- **To do**
Using the listing below, determine the count of lines with the word "page" and reply only with it.

- **Data extracts**
:::

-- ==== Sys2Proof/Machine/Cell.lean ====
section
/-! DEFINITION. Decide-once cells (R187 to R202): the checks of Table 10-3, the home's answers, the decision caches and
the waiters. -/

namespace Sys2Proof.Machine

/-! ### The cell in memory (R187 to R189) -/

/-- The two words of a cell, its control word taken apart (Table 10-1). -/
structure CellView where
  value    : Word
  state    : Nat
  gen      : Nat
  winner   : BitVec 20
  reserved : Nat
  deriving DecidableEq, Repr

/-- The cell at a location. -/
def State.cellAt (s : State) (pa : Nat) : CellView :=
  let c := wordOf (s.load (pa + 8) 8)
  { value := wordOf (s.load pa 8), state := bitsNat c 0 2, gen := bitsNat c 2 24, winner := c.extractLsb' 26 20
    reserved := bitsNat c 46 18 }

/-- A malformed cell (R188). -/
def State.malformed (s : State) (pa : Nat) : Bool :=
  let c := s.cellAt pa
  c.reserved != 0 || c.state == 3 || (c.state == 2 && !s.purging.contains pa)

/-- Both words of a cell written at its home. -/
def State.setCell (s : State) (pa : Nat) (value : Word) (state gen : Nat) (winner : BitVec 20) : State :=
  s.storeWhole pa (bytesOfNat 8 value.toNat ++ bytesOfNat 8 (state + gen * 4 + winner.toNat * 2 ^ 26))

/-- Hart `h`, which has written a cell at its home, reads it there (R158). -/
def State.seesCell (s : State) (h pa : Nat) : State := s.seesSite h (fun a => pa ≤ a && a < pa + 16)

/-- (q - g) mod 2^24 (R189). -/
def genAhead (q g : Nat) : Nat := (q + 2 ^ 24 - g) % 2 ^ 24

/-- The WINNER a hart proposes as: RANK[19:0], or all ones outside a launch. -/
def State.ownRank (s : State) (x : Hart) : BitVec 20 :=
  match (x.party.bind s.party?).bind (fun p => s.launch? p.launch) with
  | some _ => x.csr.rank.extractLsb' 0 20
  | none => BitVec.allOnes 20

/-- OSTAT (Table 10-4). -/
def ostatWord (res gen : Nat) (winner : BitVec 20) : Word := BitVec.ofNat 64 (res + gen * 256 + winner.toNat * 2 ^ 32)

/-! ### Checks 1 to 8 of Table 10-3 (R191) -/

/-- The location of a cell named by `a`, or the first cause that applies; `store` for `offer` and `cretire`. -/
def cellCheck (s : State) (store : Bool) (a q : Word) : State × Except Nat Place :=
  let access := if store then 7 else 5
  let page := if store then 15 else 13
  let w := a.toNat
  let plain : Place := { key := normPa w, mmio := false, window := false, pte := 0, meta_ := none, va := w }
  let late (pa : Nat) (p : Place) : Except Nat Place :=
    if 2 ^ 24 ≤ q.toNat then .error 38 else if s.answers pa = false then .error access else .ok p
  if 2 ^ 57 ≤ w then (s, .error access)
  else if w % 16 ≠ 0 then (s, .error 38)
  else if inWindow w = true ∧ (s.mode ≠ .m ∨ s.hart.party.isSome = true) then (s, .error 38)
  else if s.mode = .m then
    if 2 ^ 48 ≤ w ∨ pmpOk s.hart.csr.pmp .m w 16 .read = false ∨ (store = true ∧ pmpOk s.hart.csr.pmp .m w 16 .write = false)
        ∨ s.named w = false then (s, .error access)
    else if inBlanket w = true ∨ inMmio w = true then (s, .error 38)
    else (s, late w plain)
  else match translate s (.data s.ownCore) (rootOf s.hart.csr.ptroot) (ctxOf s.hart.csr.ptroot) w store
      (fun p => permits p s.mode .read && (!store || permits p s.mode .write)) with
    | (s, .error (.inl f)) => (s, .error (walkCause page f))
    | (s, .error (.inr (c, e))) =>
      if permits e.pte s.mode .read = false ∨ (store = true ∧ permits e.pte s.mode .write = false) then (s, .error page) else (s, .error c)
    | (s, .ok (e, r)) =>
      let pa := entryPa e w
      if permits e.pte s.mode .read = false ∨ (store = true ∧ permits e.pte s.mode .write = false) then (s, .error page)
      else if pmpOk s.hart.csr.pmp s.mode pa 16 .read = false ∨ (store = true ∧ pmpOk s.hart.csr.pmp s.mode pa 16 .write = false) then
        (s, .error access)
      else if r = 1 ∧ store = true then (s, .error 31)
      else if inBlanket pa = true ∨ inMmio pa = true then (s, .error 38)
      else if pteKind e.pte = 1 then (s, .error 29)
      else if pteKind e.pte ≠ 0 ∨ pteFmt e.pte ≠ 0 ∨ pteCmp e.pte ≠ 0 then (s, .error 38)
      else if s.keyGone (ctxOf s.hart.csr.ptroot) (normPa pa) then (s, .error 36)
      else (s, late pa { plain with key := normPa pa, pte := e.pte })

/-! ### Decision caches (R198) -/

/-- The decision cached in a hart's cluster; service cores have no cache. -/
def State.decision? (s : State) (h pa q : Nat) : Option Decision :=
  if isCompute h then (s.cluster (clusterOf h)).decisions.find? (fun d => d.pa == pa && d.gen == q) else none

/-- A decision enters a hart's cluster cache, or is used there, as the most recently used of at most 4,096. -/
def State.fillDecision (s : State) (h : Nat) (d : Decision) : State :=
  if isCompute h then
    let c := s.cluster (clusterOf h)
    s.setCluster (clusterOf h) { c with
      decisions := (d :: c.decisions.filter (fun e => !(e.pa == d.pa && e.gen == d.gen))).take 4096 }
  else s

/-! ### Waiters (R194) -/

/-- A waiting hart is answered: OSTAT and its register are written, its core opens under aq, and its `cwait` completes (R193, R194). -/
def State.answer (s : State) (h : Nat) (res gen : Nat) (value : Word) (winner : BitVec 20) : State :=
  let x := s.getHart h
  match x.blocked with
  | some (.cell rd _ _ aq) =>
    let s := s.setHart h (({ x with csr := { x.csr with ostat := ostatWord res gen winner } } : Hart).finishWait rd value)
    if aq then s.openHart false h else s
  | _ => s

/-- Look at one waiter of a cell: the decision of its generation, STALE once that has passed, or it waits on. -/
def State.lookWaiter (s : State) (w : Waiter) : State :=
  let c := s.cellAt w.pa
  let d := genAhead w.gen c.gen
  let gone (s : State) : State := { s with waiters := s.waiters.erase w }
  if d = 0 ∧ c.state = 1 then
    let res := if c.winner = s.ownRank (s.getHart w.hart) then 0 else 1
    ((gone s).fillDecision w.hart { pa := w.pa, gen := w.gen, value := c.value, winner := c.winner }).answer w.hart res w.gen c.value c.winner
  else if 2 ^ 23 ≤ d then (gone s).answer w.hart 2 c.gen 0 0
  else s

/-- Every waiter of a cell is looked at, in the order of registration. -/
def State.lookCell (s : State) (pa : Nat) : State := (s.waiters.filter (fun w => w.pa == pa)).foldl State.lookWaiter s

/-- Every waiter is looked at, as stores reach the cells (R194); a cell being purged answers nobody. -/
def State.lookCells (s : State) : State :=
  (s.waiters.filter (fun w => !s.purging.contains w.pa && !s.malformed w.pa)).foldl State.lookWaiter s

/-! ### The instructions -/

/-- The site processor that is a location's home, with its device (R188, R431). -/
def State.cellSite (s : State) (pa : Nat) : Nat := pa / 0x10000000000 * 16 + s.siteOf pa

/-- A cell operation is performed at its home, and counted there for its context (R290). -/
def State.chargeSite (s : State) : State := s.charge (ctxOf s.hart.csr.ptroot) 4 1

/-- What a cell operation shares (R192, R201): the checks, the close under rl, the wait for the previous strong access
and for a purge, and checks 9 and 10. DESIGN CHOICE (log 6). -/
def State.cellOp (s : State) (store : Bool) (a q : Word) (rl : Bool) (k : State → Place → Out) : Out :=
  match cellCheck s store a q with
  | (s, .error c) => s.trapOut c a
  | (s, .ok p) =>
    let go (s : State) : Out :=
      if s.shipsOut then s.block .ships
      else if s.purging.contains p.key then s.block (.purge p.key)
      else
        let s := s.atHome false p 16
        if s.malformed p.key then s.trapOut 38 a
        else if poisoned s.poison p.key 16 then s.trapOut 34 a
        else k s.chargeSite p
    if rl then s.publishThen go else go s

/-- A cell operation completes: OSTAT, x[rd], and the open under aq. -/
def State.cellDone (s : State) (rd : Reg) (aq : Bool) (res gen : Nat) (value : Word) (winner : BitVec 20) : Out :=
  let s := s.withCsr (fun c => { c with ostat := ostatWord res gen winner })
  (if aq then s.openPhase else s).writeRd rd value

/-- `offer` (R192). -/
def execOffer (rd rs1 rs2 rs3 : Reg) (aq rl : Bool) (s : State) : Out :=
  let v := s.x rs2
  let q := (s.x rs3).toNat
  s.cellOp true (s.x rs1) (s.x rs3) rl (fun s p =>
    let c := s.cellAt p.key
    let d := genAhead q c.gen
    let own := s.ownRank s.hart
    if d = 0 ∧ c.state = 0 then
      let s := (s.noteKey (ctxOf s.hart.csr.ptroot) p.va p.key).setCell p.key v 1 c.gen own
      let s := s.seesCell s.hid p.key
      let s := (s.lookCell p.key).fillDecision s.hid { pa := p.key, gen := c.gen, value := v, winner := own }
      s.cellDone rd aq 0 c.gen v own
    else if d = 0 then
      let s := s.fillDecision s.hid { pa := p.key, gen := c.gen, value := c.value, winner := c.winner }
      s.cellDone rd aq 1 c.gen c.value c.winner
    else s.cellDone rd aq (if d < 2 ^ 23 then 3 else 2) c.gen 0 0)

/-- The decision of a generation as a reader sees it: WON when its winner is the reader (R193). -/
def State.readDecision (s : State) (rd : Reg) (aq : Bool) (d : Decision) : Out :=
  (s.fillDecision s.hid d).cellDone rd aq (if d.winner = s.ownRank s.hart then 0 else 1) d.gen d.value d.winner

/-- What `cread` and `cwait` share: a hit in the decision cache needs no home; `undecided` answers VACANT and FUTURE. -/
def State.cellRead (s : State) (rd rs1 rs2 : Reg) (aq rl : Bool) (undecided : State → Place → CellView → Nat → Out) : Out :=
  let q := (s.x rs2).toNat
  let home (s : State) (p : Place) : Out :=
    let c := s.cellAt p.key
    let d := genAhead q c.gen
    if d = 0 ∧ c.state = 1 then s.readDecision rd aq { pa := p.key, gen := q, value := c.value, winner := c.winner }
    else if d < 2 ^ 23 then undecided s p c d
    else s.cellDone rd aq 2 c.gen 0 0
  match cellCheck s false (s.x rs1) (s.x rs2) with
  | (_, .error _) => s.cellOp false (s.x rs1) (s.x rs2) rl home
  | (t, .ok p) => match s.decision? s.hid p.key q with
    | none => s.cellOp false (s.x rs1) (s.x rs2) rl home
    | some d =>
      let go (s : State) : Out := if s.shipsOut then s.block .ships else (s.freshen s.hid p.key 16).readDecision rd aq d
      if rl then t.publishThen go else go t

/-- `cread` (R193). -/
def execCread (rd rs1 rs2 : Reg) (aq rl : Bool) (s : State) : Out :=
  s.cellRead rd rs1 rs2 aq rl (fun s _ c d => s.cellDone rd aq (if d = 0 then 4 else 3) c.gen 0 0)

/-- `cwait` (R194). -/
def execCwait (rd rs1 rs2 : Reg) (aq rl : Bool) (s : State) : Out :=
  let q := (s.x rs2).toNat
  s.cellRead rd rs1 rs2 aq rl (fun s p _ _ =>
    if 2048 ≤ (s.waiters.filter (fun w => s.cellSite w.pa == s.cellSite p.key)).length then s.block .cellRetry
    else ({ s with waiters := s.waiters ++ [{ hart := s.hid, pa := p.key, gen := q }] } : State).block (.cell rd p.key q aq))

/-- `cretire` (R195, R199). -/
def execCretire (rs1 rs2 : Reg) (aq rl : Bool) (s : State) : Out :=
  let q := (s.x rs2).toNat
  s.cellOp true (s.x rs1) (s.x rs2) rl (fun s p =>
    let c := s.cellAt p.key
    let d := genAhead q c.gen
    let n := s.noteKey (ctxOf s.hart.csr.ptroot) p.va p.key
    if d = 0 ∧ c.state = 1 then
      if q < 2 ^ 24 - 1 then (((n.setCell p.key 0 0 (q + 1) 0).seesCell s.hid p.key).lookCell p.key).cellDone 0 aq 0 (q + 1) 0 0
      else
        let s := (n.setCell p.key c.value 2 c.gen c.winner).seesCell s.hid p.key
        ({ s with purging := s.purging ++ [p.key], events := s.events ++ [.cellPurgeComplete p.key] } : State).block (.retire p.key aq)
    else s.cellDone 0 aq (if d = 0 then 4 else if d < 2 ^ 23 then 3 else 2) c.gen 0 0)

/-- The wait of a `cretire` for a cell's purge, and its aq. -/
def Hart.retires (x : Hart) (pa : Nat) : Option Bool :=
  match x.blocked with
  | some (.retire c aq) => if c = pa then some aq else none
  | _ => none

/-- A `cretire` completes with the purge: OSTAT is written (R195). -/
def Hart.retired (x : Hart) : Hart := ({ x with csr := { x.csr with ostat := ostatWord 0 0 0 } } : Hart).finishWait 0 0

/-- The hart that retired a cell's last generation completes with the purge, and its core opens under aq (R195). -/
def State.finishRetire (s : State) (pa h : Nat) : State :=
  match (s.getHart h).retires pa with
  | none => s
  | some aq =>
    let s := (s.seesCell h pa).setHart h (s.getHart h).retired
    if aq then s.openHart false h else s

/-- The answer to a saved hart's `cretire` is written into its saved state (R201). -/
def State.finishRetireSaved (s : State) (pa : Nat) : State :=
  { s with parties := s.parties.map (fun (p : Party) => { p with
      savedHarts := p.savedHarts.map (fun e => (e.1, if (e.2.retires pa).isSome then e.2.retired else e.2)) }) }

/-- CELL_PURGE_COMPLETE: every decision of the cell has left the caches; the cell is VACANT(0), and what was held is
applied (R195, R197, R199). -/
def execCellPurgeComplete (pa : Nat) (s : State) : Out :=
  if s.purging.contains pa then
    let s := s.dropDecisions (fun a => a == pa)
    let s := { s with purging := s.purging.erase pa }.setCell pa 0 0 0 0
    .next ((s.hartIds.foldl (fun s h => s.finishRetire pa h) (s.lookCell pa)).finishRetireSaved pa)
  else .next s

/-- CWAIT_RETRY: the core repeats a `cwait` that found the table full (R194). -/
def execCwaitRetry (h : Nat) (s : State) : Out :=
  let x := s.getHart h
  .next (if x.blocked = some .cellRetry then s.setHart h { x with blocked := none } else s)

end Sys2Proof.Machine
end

:::

- **Exercise output**
4